The first thing you have to think about as why you are including the activities that you are including. Remember when you choose to include something you’re choosing to exclude, not just one other, something, but probably a whole lot of somethings that are great choices, but they aren’t all great choices for you and your students.

Anne Mileski

Today on the podcast, I’m sharing my experience with wanting to do all the things in my music classroom, falling flat on y face when I tried to do it all without a process, and how I finally made the magic happen. (Spoiler alert: it’s all about being purposeful, sequential, and joyful… shocker, I know!)

Here’s what you can listen for in this week’s episode

Things you should think about as you’re choosing activities for your lessons.

How you can actually find freedom and flexibility within an overall structure for your lesson planning.

Why it’s so important to remember yourself as not just a teacher, but a teacher-musician.

This year has been one of those that I think everyone is just ready to put to bed. It’s honestly like my toddler, who quite literally kept getting out of bed last night and running in circles until she finally fell on her bedroom floor and called for me to put her back in bed. No matter how many times I thought to myself, this is it, she’s finally going back to sleep, Nope. It didn’t happen. Two seconds later she was up again. Circles, falls, calls out. Until finally she didn’t have any more to give and she just passed out.

With everything that’s happened with distance learning and schools closings and all the recommendations about what re-opening schools will look like and how that will impact our profession, you might feel like you finally figured it all out (whatever it is), got hype and energized and then boom, everything changes. It’s like you’re going in circles and crashing, just like Little Miss. Except, let’s be real, she was living her best life, and you probably wouldn’t say that these last three months are the same for your music teacher life.

But here’s the good news… all of this time to think, and experiment, and now to refocus what our teaching should look like for the future, no matter how we’re being asked to teach is really a blessing in disguise. We can use all of this as a catalyst for change, or just to focus on purpose, and get really clear on how we structure our days, weeks, and years for music making.

Because after all, you know what they say about failing to plan…

In my first couple years of teaching, I was gong to do it all. I had the great fortune to start my years teaching elementary music with a level of Orff and Kodály under my belt, like with that fresh leather smell still in tact because I took both levels in the same summer and then started my first K-5 job less than a month later.

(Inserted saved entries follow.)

/-- Settles O6: the bytes from the pc on are those the fetch stage reads, so it answers what they decode to. -/
theorem stepRunsDecodedInstruction : Obligations.StepRunsDecodedInstruction := by
  refine ⟨fun _ => rfl, fun c s i rest hs h => ?_⟩
  have hfrom := (decode_ok h).1
  simp only [State.codeFromPc_getElem?] at hfrom
  exact cycle_of_fetch_ok hs (State.fetch_of_decodeFrom_ok hfrom)

/-- A running machine whose operand bytes make no instruction takes the register fault of the byte they are refused for. -/
theorem cycle_of_decodeOperands_error {c : Config} (hc : c.Ok) {s : State} (hs : s.status = .running) {o : Op}
    (hhas : c.has o = true) {x y b : Byte} (h : s.HasCode ((c.opcodeMap o :: [x, y]).take (o.operandCount + 1)))
    (hd : decodeOperands o x y = .error (.registerOutOfRange b)) :
    cycle c s = .next (s.raise (.registerOutOfRange b)) :=
  cycle_of_fetch_error hs <| State.fetch_of_decodeFrom_error (e := .registerOutOfRange b) <| by
    rw [State.decodeFrom_of_hasCode hc hhas h, hd]

/-- Settles O7: each check is the fetch stage's lemma about it, and where all pass the operand bytes make the instruction whose
encoding is at the pc. -/
theorem stepChecksInOrder : Obligations.StepChecksInOrder := by
  intro c s hc hs
  refine ⟨fun hpc => cycle_of_fetch_error hs (State.fetch_of_pc_ge hpc),
    fun hpc hl => cycle_of_fetch_error hs (State.fetch_of_unknown hpc hl), fun o hpc hl => ⟨?_, ?_, ?_⟩⟩
  · intro hn hend
    exact cycle_of_fetch_error hs (State.fetch_of_missing_operand hc hpc hl (by omega))
  · intro hn hend
    exact cycle_of_fetch_error hs (State.fetch_of_missing_operand hc hpc hl (by omega))
  · intro hend
    have hhas : c.has o = true := (Config.lookup_some hl).1
    have hcode := State.hasCode_take hl hend
    refine ⟨fun ho hx => ?_, fun ho hx hy => ?_, fun hx hy => ?_⟩
    · exact cycle_of_decodeOperands_error hc hs hhas hcode (decodeOperands_of_first_ge _ ho hx)
    · exact cycle_of_decodeOperands_error hc hs hhas hcode (decodeOperands_of_second_ge ho hx hy)
    · obtain ⟨i, hi⟩ := decodeOperands_of_lt hx hy
      have hfetch : s.fetch c = .ok i :=
        State.fetch_of_decodeFrom_ok (by rw [State.decodeFrom_of_hasCode hc hhas hcode, hi])
      exact ⟨i, decodeOperands_op hi, State.hasCode_of_fetch hc hfetch, cycle_of_fetch_ok hs hfetch⟩

/-- A raised fault changes STATUS, CAUSE and INFO alone (R206). -/
theorem faultOnly_raise (s : State) (f : CoreFault) : FaultOnly s (s.raise f) :=
  ⟨rfl, rfl, rfl, rfl, fun _ _ => rfl, fun _ => rfl⟩

theorem cycle_of_halted {c : Config} {s : State} (h : s.status = .halted) : cycle c s = .fault .halted := by
  simp only [cycle, h]

/-- INFO keeps a whole byte. -/
theorem setWidth_nine_toNat (b : Byte) : (b.setWidth 9).toNat = b.toNat := zext9_toNat b

/-- Settles O8: the step raises the fault (`State.fetch_of_unknown`), and from the state it leaves no step is defined. -/
theorem unknownOpcodeEndsTheRun : Obligations.UnknownOpcodeEndsTheRun := by
  refine ⟨fun c s hs hpc hl => ?_, by decide⟩
  refine ⟨_, cycle_of_fetch_error hs (State.fetch_of_unknown hpc hl), faultOnly_raise s _, rfl, ?_, ?_, ?_⟩
  · exact setWidth_nine_toNat _
  · exact (by decide : Cause.code .unknownInstruction ≠ 0)
  · exact cycle_of_halted rfl

/-- The register fault of a step, with everything the statements say of it. -/
theorem exists_registerFault {c : Config} {s : State} {b : Byte}
    (h : cycle c s = .next (s.raise (.registerOutOfRange b))) :
    ∃ t, cycle c s = .next t ∧ FaultOnly s t ∧ t.cause = .registerOutOfRange ∧ t.info.toNat = b.toNat :=
  ⟨_, h, faultOnly_raise s _, rfl, setWidth_nine_toNat b⟩

/-- No instruction of its own raises RegisterOutOfRange: the check of R114 comes before it. -/
theorem exec_cause_ne_registerOutOfRange {i : Instr} {s t : State} (hs : s.cause ≠ .registerOutOfRange)
    (h : exec i s = .next t) : t.cause ≠ .registerOutOfRange := by
  obtain ⟨f, hf, rfl⟩ | ⟨_, rfl⟩ := exec_cases h
  · obtain ⟨a, rfl⟩ | rfl | rfl := ownFault_kind hf <;> simp [CoreFault.cause]
  · rwa [effect_cause]

/-- Settles O9: the operand bytes are refused for the first register byte above 7, and HLT and RET have none, so they are
fetched and raise only faults of their own. -/
theorem registerOperandAboveSevenFaults : Obligations.RegisterOperandAboveSevenFaults := by
  intro c s o x y hc hhas hs hcode
  refine ⟨fun hhlt hret hx => ?_, fun ho hx hy => ?_, fun ho hcause t ht => ?_⟩
  · have hfirst : 1 ≤ registerOperands o := by cases o <;> simp_all [registerOperands]
    exact exists_registerFault
      (cycle_of_decodeOperands_error hc hs hhas hcode (decodeOperands_of_first_ge y hfirst hx))
  · have hsecond : registerOperands o = 2 := by obtain rfl | rfl | rfl | rfl := ho <;> rfl
    exact exists_registerFault
      (cycle_of_decodeOperands_error hc hs hhas hcode (decodeOperands_of_second_ge hsecond hx hy))
  · obtain ⟨i, hi⟩ : ∃ i, decodeOperands o x y = .ok i := by obtain rfl | rfl := ho <;> exact ⟨_, rfl⟩
    have hfetch : s.fetch c = .ok i :=
      State.fetch_of_decodeFrom_ok (by rw [State.decodeFrom_of_hasCode hc hhas hcode, hi])
    rw [cycle_of_fetch_ok hs hfetch] at ht
    exact exec_cause_ne_registerOutOfRange (by simp [hcause]) ht

/-- A running machine takes a step, to a next state. -/
theorem exists_cycle_next (c : Config) {s : State} (hs : s.status = .running) : ∃ t, cycle c s = .next t := by
  cases hf : s.fetch c with
  | error f => exact ⟨_, cycle_of_fetch_error hs hf⟩
  | ok i => exact ⟨_, (cycle_of_fetch_ok hs hf).trans (exec_eq i s)⟩

/-- Settles O10: a running machine takes the fault of its fetch or executes what it fetched, and `exec_eq` has a next state for both. -/
theorem runningMachinesStepAndHaltedOnesDoNot : Obligations.RunningMachinesStepAndHaltedOnesDoNot :=
  fun c _ => ⟨cycle_of_halted, exists_cycle_next c⟩

/-- What a step can do, of an admissible machine: raise a fault, or have the effect of an instruction it has, whose bytes are
at the pc and which raises nothing. -/
theorem cycle_raise_or_effect {c : Config} (hc : c.Ok) {s t : State} (h : cycle c s = .next t) :
    (∃ f, t = s.raise f) ∨
    ∃ i : Instr, s.fetch c = .ok i ∧ s.HasCode (encode c i) ∧ ownFault i s = none ∧ t = effect i s := by
  obtain ⟨_, ⟨f, _, ht⟩ | ⟨_, f, _, _, ht⟩ | ⟨i, hi, hown, ht⟩⟩ := cycle_cases h
  · exact .inl ⟨f, ht⟩
  · exact .inl ⟨f, ht⟩
  · exact .inr ⟨i, hi, State.hasCode_of_fetch hc hi, hown, ht⟩

/-- Settles O11: of the effects HLT's alone changes STATUS (`effect_status`), and the state before a step is running. -/
theorem onlyHltAndFaultsHalt : Obligations.OnlyHltAndFaultsHalt := by
  intro c s t hc h hhalt
  obtain hf | ⟨i, _, hcode, _, rfl⟩ := cycle_raise_or_effect hc h
  · exact .inr hf
  · have hrun : s.status = .running := (cycle_cases h).1
    have hi : i = .hlt := by
      by_contra hne
      rw [effect_status, if_neg hne, hrun] at hhalt
      cases hhalt
    subst hi
    exact .inl ⟨hcode, effect_cause _ s, effect_info _ s⟩

theorem runFor_of_halted (c : Config) {s : State} (h : s.status = .halted) : ∀ n, runFor c n s = s
  | 0 => rfl
  | n + 1 => by simp only [runFor, cycle_of_halted h]

theorem runFor_succ_of_next {c : Config} {s t : State} (h : cycle c s = .next t) (n : Nat) :
    runFor c (n + 1) s = runFor c n t := by simp only [runFor, h]

theorem runFor_add (c : Config) (n : Nat) : ∀ (m : Nat) (s : State), runFor c (m + n) s = runFor c n (runFor c m s)
  | 0, s => by rw [Nat.zero_add]; rfl
  | m + 1, s => by
    cases hs : s.status with
    | halted => simp only [runFor_of_halted c hs]
    | running =>
      obtain ⟨t, ht⟩ := exists_cycle_next c hs
      rw [Nat.add_right_comm, runFor_succ_of_next ht, runFor_succ_of_next ht, runFor_add c n m t]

And you know how it goes when you do some awesome life changing professional development and you literally want to do ALL THE THINGS. Even if you haven’t had time to process, or really think through how to apply all those things. And so I did whatever I could to make sure I was checking off all the boxes. This folk song with this concept and this sight-singing exercise. This movement activity and that instrument arrangement and then you get to improvise, you get to improvise, everybody gets to improvise.

Did I mention that these kids were all (1) brand new to me that year, and (2) had a very different type of music experience before I got to that campus? We’re talking a lot of Disney sing-a-long videos and some other activities that were about learning about music instead of learning to make music. And, as y’all know if you’ve been around for a while, I’m all about the latter not the former, even in that first year.

But let’s be real, I was not successfully teaching my students how to make music. I was overwhelming them with all of this stuff that they had never seen, heard, or experienced before. Not only did I ask them to engage with all of these different forms of active music making, but I was asking them to just pick up and use rhythm syllables and solfege syllables and all kinds of other stuff that is literally a foreign language to them.

And oh man, I would go into that classroom ready to take on the day. With so much energy and excitement. And circle, circle, crash. (I guess the apple doesn’t fall too far from the tree…)

So I’d fall into a pattern. A couple of weeks of putting my heart and soul into finding the most engaging activities I could to make these fantastically literate musicians who could be expressive and again, all the things. Then during my classes, kids would look at me like I had three heads, try their best (or just ignore me because they thought I was crazy and holy moly was classroom management a hot mess express) and then get frustrated and would never end music class on a happy note (pun intended).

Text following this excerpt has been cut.